How to get school choice reform? Keep fighting.
Last year, Texas Governor Greg Abbott, Republican, worked with families and school choice activists to pass school-choice legislation.
SB1 would have given parents who want to take their kids from public to private schools $8,000 a year for tuition, textbooks, and other expenses: taxpayer money that parents would have been able to spend as they saw fit instead of being forced to let public schools get it regardless of performance.
The educrats and their allies were opposed. “Public dollars belong in public schools. Period,” was the comprehensive argument of the Texas Democratic
With his own party constituting a majority of lawmakers in each legislative chamber, it seemed that Governor Abbott and families could have won anyway. The state senate did pass school-choice legislation. As it turned out, though, too many Republican lawmaker in the house were on the anti-choice team.

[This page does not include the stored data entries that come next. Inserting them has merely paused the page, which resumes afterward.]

theorem sillWrite_touches {M : Nat} {r : State} (a0 : Nat) (a1 : Nat) (s : State) (hs : Touches M r s) (hm : 0x21d6 ||| M = M) :
    Touches M r (sillWrite a0 a1 s) := by
  refine Touches.step hs ?_ hm
  clear hs hm r M
  unfold sillWrite
  repeat' first
    | with_reducible assumption
    | with_reducible apply Touches.refl
    | (extract_lets -underBinder +onlyGivenNames x; (have hty : TypeOf x = State := by with_reducible rfl); clear hty; apply Touches.cut 0x21d6 s x; (case' kk => (clear_value x; intro _)); (case' vv => (unfold x; clear x)))
    | (extract_lets -underBinder +onlyGivenNames x; try clear_value x)
    | with_reducible apply Touches.ite
    | ((with_reducible apply poolChanged_touches); (case hm => rfl))
    | ((with_reducible apply State.setReg_touches); (case hm => rfl))
    | ((with_reducible apply State.setFld_touches); (case hm => rfl))

theorem execBufSillWrite_touches {M : Nat} {r : State} (a0 : Sys2Proof.Src) (a1 : Fin 6) (a2 : Nat) (s : State) (hs : Touches M r s) (hm : 0x21f6 ||| M = M) :
    TouchesR M r (execBufSillWrite a0 a1 a2 s) := by
  refine TouchesR.step hs ?_ hm
  clear hs hm r M
  unfold execBufSillWrite
  repeat' first
    | with_reducible assumption
    | (intro _; try dsimp -zeta only)
    | with_reducible apply Touches.refl
    | with_reducible apply TouchesR.next
    | with_reducible apply TouchesR.fault
    | ((with_reducible apply busRow_touches); (case hm => rfl))
    | ((with_reducible apply sillWrite_touches); (case hm => rfl))

theorem maxLenWrite_touches {M : Nat} {r : State} (a0 : Nat) (a1 : Nat) (s : State) (hs : Touches M r s) (hm : 0x321d6 ||| M = M) :
    Touches M r (maxLenWrite a0 a1 s) := by
  refine Touches.step hs ?_ hm
  clear hs hm r M
  unfold maxLenWrite
  repeat' first
    | with_reducible assumption
    | (intro _; try dsimp -zeta only)
    | (extract_lets -underBinder +onlyGivenNames x; (have hty : TypeOf x = State := by with_reducible rfl); clear hty; apply Touches.cut 0x321d6 s x; (case' kk => (clear_value x; intro _)); (case' vv => (unfold x; clear x)))
    | (extract_lets -underBinder +onlyGivenNames x; try clear_value x)
    | with_reducible apply Touches.refl
    | with_reducible apply Touches.ite
    | ((with_reducible apply dropOversize_touches); (case hm => rfl))
    | ((with_reducible apply State.setFld_touches); (case hm => rfl))
    | with_reducible apply Touches.foldlD

theorem execMaxLenWrite_touches {M : Nat} {r : State} (a0 : Sys2Proof.Src) (a1 : Sys2Proof.Port) (a2 : Nat) (s : State) (hs : Touches M r s) (hm : 0x321f6 ||| M = M) :
    TouchesR M r (execMaxLenWrite a0 a1 a2 s) := by
  refine TouchesR.step hs ?_ hm
  clear hs hm r M
  unfold execMaxLenWrite
  repeat' first
    | with_reducible assumption
    | (intro _; try dsimp -zeta only)
    | with_reducible apply Touches.refl
    | with_reducible apply TouchesR.next
    | with_reducible apply TouchesR.fault
    | ((with_reducible apply busRow_touches); (case hm => rfl))
    | ((with_reducible apply maxLenWrite_touches); (case hm => rfl))

theorem quotaEvent_touches {M : Nat} {r : State} (a0 : Nat) (a1 : Nat) (s : State) (hs : Touches M r s) (hm : 0x201c6 ||| M = M) :
    Touches M r (quotaEvent a0 a1 s) := by
  refine Touches.step hs ?_ hm
  clear hs hm r M
  unfold quotaEvent
  repeat' first
    | with_reducible assumption
    | with_reducible apply Touches.refl
    | ((with_reducible apply raise_touches); (case hm => rfl))
    | ((with_reducible apply State.modStream_touches); (case hm => rfl))

theorem execQuotaDiscardIntervalEnd_touches {M : Nat} {r : State} (a0 : Nat) (s : State) (hs : Touches M r s) (hm : 0x201c6 ||| M = M) :
    TouchesR M r (execQuotaDiscardIntervalEnd a0 s) := by
  refine TouchesR.step hs ?_ hm
  clear hs hm r M
  unfold execQuotaDiscardIntervalEnd
  repeat' first
    | with_reducible assumption
    | with_reducible apply Touches.refl
    | with_reducible apply TouchesR.next
    | with_reducible apply TouchesR.fault
    | with_reducible apply TouchesR.ite
    | with_reducible apply Touches.ite
    | ((with_reducible apply State.modStream_touches); (case hm => rfl))
    | ((with_reducible apply quotaEvent_touches); (case hm => rfl))
    | split

theorem flushQueue_touches {M : Nat} {r : State} (a0 : Nat) (a1 : Nat) (a2 : Bool) (s : State) (hs : Touches M r s) (hm : 0x321d6 ||| M = M) :
    Touches M r (flushQueue a0 a1 a2 s) := by
  refine Touches.step hs ?_ hm
  clear hs hm r M
  unfold flushQueue
  repeat' first
    | with_reducible assumption
    | with_reducible apply Touches.refl
    | ((with_reducible apply keepInQueue_touches); (case hm => rfl))
    | (extract_lets -underBinder +onlyGivenNames x; (have hty : TypeOf x = State := by with_reducible rfl); clear hty; apply Touches.cut 0x321d6 s x; (case' kk => (clear_value x; intro _)); (case' vv => (unfold x; clear x)))
    | (extract_lets -underBinder +onlyGivenNames x; try clear_value x)
    | ((with_reducible apply discardAll_touches); (case hm => rfl))
    | ((with_reducible apply State.setQueue_touches); (case hm => rfl))
    | ((with_reducible apply settle_touches); (case hm => rfl))

theorem destLost_touches {M : Nat} {r : State} (a0 : Nat) (a1 : Nat × Nat) (s : State) (hs : Touches M r s) (hm : 0x1c6 ||| M = M) :
    Touches M r (destLost a0 a1 s) := by
  refine Touches.step hs ?_ hm
  clear hs hm r M
  unfold destLost
  repeat' first
    | with_reducible assumption
    | with_reducible apply Touches.refl
    | ((with_reducible apply raise_touches); (case hm => rfl))

theorem portDestsLost_touches {M : Nat} {r : State} (a0 : Nat) (s : State) (hs : Touches M r s) (hm : 0x1c6 ||| M = M) :
    Touches M r (portDestsLost a0 s) := by
  refine Touches.step hs ?_ hm
  clear hs hm r M
  unfold portDestsLost
  repeat' first
    | with_reducible assumption
    | (intro _; try dsimp -zeta only)
    | with_reducible apply Touches.refl
    | with_reducible apply Touches.ite
    | ((with_reducible apply destLost_touches); (case hm => rfl))
    | with_reducible apply Touches.foldlD

theorem portsDestsLost_touches {M : Nat} {r : State} (a0 : List Nat) (s : State) (hs : Touches M r s) (hm : 0x1c6 ||| M = M) :
    Touches M r (portsDestsLost a0 s) := by
  refine Touches.step hs ?_ hm
  clear hs hm r M
  unfold portsDestsLost
  repeat' first
    | with_reducible assumption
    | (intro _; try dsimp -zeta only)
    | with_reducible apply Touches.refl
    | ((with_reducible apply portDestsLost_touches); (case hm => rfl))
    | with_reducible apply Touches.foldlD

theorem flushPort_touches {M : Nat} {r : State} (a0 : Nat) (s : State) (hs : Touches M r s) (hm : 0x321d6 ||| M = M) :
    Touches M r (flushPort a0 s) := by
  refine Touches.step hs ?_ hm
  clear hs hm r M
  unfold flushPort
  repeat' first
    | with_reducible assumption
    | (intro _; try dsimp -zeta only)
    | with_reducible apply Touches.refl
    | ((with_reducible apply flushQueue_touches); (case hm => rfl))
    | with_reducible apply Touches.foldlD

theorem memEcc_touches {M : Nat} {r : State} (a0 : Sys2Proof.EccHit) (s : State) (hs : Touches M r s) (hm : 0x101c6 ||| M = M) :
    Touches M r (memEcc a0 s) := by
  refine Touches.step hs ?_ hm
  clear hs hm r M
  unfold memEcc
  repeat' first
    | with_reducible assumption
    | with_reducible apply Touches.refl
    | (extract_lets -underBinder +onlyGivenNames x; (have hty : TypeOf x = State := by with_reducible rfl); clear hty; apply Touches.cut 0x101c6 s x; (case' kk => (clear_value x; intro _)); (case' vv => (unfold x; clear x)))
    | (extract_lets -underBinder +onlyGivenNames x; try clear_value x)
    | with_reducible apply Touches.ite
    | ((with_reducible apply eccCorrected_touches); (case hm => rfl))
    | ((with_reducible apply raise_touches); (case hm => rfl))
    | ((with_reducible apply Touches.mem); (case hm => rfl))

theorem quotaDiscard_touches {M : Nat} {r : State} (a0 : Nat) (s : State) (hs : Touches M r s) (hm : 0x201c6 ||| M = M) :
    Touches M r (quotaDiscard a0 s) := by
  refine Touches.step hs ?_ hm
  clear hs hm r M
  unfold quotaDiscard
  repeat' first
    | with_reducible assumption
    | with_reducible apply Touches.refl
    | (extract_lets -underBinder +onlyGivenNames x; (have hty : TypeOf x = State := by with_reducible rfl); clear hty; apply Touches.cut 0x201c6 s x; (case' kk => (clear_value x; intro _)); (case' vv => (unfold x; clear x)))
    | (extract_lets -underBinder +onlyGivenNames x; try clear_value x)
    | with_reducible apply Touches.ite
    | ((with_reducible apply State.modCc_touches); (case hm => rfl))
    | ((with_reducible apply quotaEvent_touches); (case hm => rfl))
    | ((with_reducible apply State.modStream_touches); (case hm => rfl))
    | split

end Sys2Proof.Machine
end

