-- ==== Sys2Proof/Laws/Legacy.lean ====
section
/-! SUPPORT. What each function of Machine/Legacy.lean touches: one lemma per function that answers a state. -/

set_option linter.tactic.unusedName false

namespace Sys2Proof.Machine

theorem legacyDepart_touches {M : Nat} {r : State} (a0 : Nat) (a1 : Sys2Proof.Bytes) (a2 : Cell) (a3 : Sys2Proof.Span) (s : State) (hs : Touches M r s) (hm : 0x321d6 ||| M = M) :
    Touches M r (legacyDepart a0 a1 a2 a3 s) := by
  refine Touches.step hs ?_ hm
  clear hs hm r M
  unfold legacyDepart
  repeat' first
    | with_reducible assumption
    | with_reducible apply Touches.refl
    | (extract_lets -underBinder +onlyGivenNames x; (have hty : TypeOf x = State := by with_reducible rfl); clear hty; apply Touches.cut 0x321d6 s x; (case' kk => (clear_value x; intro _)); (case' vv => (unfold x; clear x)))
    | (extract_lets -underBinder +onlyGivenNames x; try clear_value x)
    | ((with_reducible apply departCopy_touches); (case hm => rfl))
    | ((with_reducible apply State.emit_touches); (case hm => rfl))

theorem State.modCan_touches {M : Nat} {r : State} (s : State) (a1 : Nat) (a2 : Can → Can) (hs : Touches M r s) (hm : 0x80000 ||| M = M) :
    Touches M r (State.modCan s a1 a2) := by
  refine Touches.step hs ?_ hm
  clear hs hm r M
  unfold State.modCan
  repeat' first
    | with_reducible assumption
    | with_reducible apply Touches.refl
    | ((with_reducible apply State.modGw_touches); (case hm => rfl))

theorem loadedDrop_touches {M : Nat} {r : State} (a0 : Nat) (a1 : Cell → Bool) (a2 : Bool) (s : State) (hs : Touches M r s) (hm : 0xb21d6 ||| M = M) :
    Touches M r (loadedDrop a0 a1 a2 s) := by
  refine Touches.step hs ?_ hm
  clear hs hm r M
  unfold loadedDrop
  repeat' first
    | with_reducible assumption
    | with_reducible apply Touches.refl
    | (extract_lets -underBinder +onlyGivenNames x; (have hty : TypeOf x = State := by with_reducible rfl); clear hty; apply Touches.cut 0xb21d6 s x; (case' kk => (clear_value x; intro _)); (case' vv => (unfold x; clear x)))
    | (extract_lets -underBinder +onlyGivenNames x; try clear_value x)
    | with_reducible apply Touches.ite
    | ((with_reducible apply discardAll_touches); (case hm => rfl))
    | ((with_reducible apply State.modCan_touches); (case hm => rfl))
    | ((with_reducible apply State.modGw_touches); (case hm => rfl))

theorem frTake_touches {M : Nat} {r : State} (s : State) (hs : Touches M r s) (hm : 0xb21d6 ||| M = M) :
    Touches M r (frTake s) := by
  refine Touches.step hs ?_ hm
  clear hs hm r M
  unfold frTake
  repeat' first
    | with_reducible assumption
    | with_reducible apply Touches.refl
    | (extract_lets -underBinder +onlyGivenNames x; (have hty : TypeOf x = State := by with_reducible rfl); clear hty; apply Touches.cut 0xb21d6 s x; (case' kk => (clear_value x; intro _)); (case' vv => (unfold x; clear x)))
    | (extract_lets -underBinder +onlyGivenNames x; try clear_value x)
    | with_reducible apply Touches.ite
    | ((with_reducible apply State.modGw_touches); (case hm => rfl))
    | ((with_reducible apply loadedDrop_touches); (case hm => rfl))

theorem State.modLin_touches {M : Nat} {r : State} (s : State) (a1 : Nat) (a2 : Lin → Lin) (hs : Touches M r s) (hm : 0x80000 ||| M = M) :
    Touches M r (State.modLin s a1 a2) := by
  refine Touches.step hs ?_ hm
  clear hs hm r M
  unfold State.modLin
  repeat' first
    | with_reducible assumption
    | with_reducible apply Touches.refl
    | ((with_reducible apply State.modGw_touches); (case hm => rfl))

theorem encapDrop_touches {M : Nat} {r : State} (a0 : Nat) (a1 : Nat) (s : State) (hs : Touches M r s) (hm : 0x801c6 ||| M = M) :
    Touches M r (encapDrop a0 a1 s) := by
  refine Touches.step hs ?_ hm
  clear hs hm r M
  unfold encapDrop
  repeat' first
    | with_reducible assumption
    | with_reducible apply Touches.refl
    | (extract_lets -underBinder +onlyGivenNames x; (have hty : TypeOf x = State := by with_reducible rfl); clear hty; apply Touches.cut 0x801c6 s x; (case' kk => (clear_value x; intro _)); (case' vv => (unfold x; clear x)))
    | (extract_lets -underBinder +onlyGivenNames x; try clear_value x)
    | with_reducible apply Touches.ite
    | ((with_reducible apply raise_touches); (case hm => rfl))
    | ((with_reducible apply State.modGw_touches); (case hm => rfl))
    | split

theorem batchDiscard_touches {M : Nat} {r : State} (a0 : Waiting) (s : State) (hs : Touches M r s) (hm : 0x321d6 ||| M = M) :
    Touches M r (batchDiscard a0 s) := by
  refine Touches.step hs ?_ hm
  clear hs hm r M
  unfold batchDiscard
  repeat' first
    | with_reducible assumption
    | (intro _; try dsimp -zeta only)
    | with_reducible apply Touches.refl
    | ((with_reducible apply release_touches); (case hm => rfl))
    | ((with_reducible apply faultDiscard_touches); (case hm => rfl))
    | with_reducible apply Touches.foldlD
    | split

theorem batchClose_touches {M : Nat} {r : State} (a0 : Nat) (s : State) (hs : Touches M r s) (hm : 0xb21d6 ||| M = M) :
    Touches M r (batchClose a0 s) := by
  refine Touches.step hs ?_ hm
  clear hs hm r M
  unfold batchClose
  repeat' first
    | with_reducible assumption
    | with_reducible apply Touches.refl
    | (extract_lets -underBinder +onlyGivenNames x; (have hty : TypeOf x = State := by with_reducible rfl); clear hty; apply Touches.cut 0xb21d6 s x; (case' kk => (clear_value x; intro _)); (case' vv => (unfold x; clear x)))
    | (extract_lets -underBinder +onlyGivenNames x; try clear_value x)
    | with_reducible apply Touches.ite
    | ((with_reducible apply State.modGw_touches); (case hm => rfl))
    | ((with_reducible apply enqueue_touches); (case hm => rfl))
    | ((with_reducible apply State.bump_touches); (case hm => rfl))
    | split
    | ((with_reducible apply Touches.mem); (case hm => rfl))
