-- ==== Sys2Proof/Laws/Tables.lean ====
section
/-! SUPPORT. What each function of Machine/Tables.lean touches: one lemma per function that answers a state. -/

set_option linter.tactic.unusedName false

namespace Sys2Proof.Machine

theorem State.setTab_touches {M : Nat} {r : State} (s : State) (a1 : Nat) (a2 : QTab) (hs : Touches M r s) (hm : 0x400 ||| M = M) :
    Touches M r (State.setTab s a1 a2) := by
  refine Touches.step hs ?_ hm
  clear hs hm r M
  unfold State.setTab
  repeat' first
    | with_reducible assumption
    | with_reducible apply Touches.refl
    | ((with_reducible apply Touches.tabs); (case hm => rfl))

theorem State.modTab_touches {M : Nat} {r : State} (s : State) (a1 : Nat) (a2 : QTab → QTab) (hs : Touches M r s) (hm : 0x400 ||| M = M) :
    Touches M r (State.modTab s a1 a2) := by
  refine Touches.step hs ?_ hm
  clear hs hm r M
  unfold State.modTab
  repeat' first
    | with_reducible assumption
    | with_reducible apply Touches.refl
    | ((with_reducible apply State.setTab_touches); (case hm => rfl))

theorem rehashRequest_touches {M : Nat} {r : State} (a0 : Nat) (a1 : Nat) (s : State) (hs : Touches M r s) (hm : 0x5c6 ||| M = M) :
    Touches M r (rehashRequest a0 a1 s) := by
  refine Touches.step hs ?_ hm
  clear hs hm r M
  unfold rehashRequest
  repeat' first
    | with_reducible assumption
    | with_reducible apply Touches.refl
    | (extract_lets -underBinder +onlyGivenNames x; (have hty : TypeOf x = State := by with_reducible rfl); clear hty; apply Touches.cut 0x5c6 s x; (case' kk => (clear_value x; intro _)); (case' vv => (unfold x; clear x)))
    | (extract_lets -underBinder +onlyGivenNames x; try clear_value x)
    | with_reducible apply Touches.ite
    | ((with_reducible apply raise_touches); (case hm => rfl))
    | ((with_reducible apply State.setTab_touches); (case hm => rfl))
    | split

theorem learn_touches {M : Nat} {r : State} (a0 : Nat) (a1 : LearnReq) (s : State) (hs : Touches M r s) (hm : 0x5c6 ||| M = M) :
    Touches M r (learn a0 a1 s) := by
  refine Touches.step hs ?_ hm
  clear hs hm r M
  unfold learn
  repeat' first
    | with_reducible assumption
    | with_reducible apply Touches.refl
    | (extract_lets -underBinder +onlyGivenNames x; (have hty : TypeOf x = State := by with_reducible rfl); clear hty; apply Touches.cut 0x5c6 s x; (case' kk => (clear_value x; intro _)); (case' vv => (unfold x; clear x)))
    | (extract_lets -underBinder +onlyGivenNames x; try clear_value x)
    | with_reducible apply Touches.ite
    | ((with_reducible apply State.bump_touches); (case hm => rfl))
    | ((with_reducible apply State.setTab_touches); (case hm => rfl))
    | ((with_reducible apply rehashRequest_touches); (case hm => rfl))
    | ((with_reducible apply raise_touches); (case hm => rfl))
    | split

theorem serveLearn_touches {M : Nat} {r : State} (a0 : Nat) (s : State) (hs : Touches M r s) (hm : 0x5c6 ||| M = M) :
    Touches M r (serveLearn a0 s) := by
  refine Touches.step hs ?_ hm
  clear hs hm r M
  unfold serveLearn
  repeat' first
    | with_reducible assumption
    | with_reducible apply Touches.refl
    | ((with_reducible apply learn_touches); (case hm => rfl))
    | ((with_reducible apply State.modTab_touches); (case hm => rfl))
    | split

theorem drainLearn_touches {M : Nat} {r : State} (a0 : Nat) (s : State) (hs : Touches M r s) (hm : 0x5c6 ||| M = M) :
    Touches M r (drainLearn a0 s) := by
  refine Touches.step hs ?_ hm
  clear hs hm r M
  unfold drainLearn
  repeat' first
    | with_reducible assumption
    | (intro _; try dsimp -zeta only)
    | with_reducible apply Touches.refl
    | ((with_reducible apply serveLearn_touches); (case hm => rfl))
    | with_reducible apply Touches.foldlD

theorem execLearnRequest_touches {M : Nat} {r : State} (a0 : Sys2Proof.Quad) (s : State) (hs : Touches M r s) (hm : 0x5c6 ||| M = M) :
    TouchesR M r (execLearnRequest a0 s) := by
  refine TouchesR.step hs ?_ hm
  clear hs hm r M
  unfold execLearnRequest
  repeat' first
    | with_reducible assumption
    | with_reducible apply Touches.refl
    | with_reducible apply TouchesR.next
    | with_reducible apply TouchesR.fault
    | ((with_reducible apply serveLearn_touches); (case hm => rfl))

Which Republicans? The ones that Abbott and other friends of school choice targeted in this year’s primaries. They spent millions of dollars backing challengers who support school choice. And the governor appeared at campaign events to criticize incumbent Republicans who oppose it.
The net result? Of the current 21 anti-school-choice GOP representatives, only six to ten will be returning to the legislature in 2025. (The exact number won’t be known until runoffs on May 28.)
The elections may thus bring enough of a change in the state legislature to let school choice happen for parents and their students in Texas.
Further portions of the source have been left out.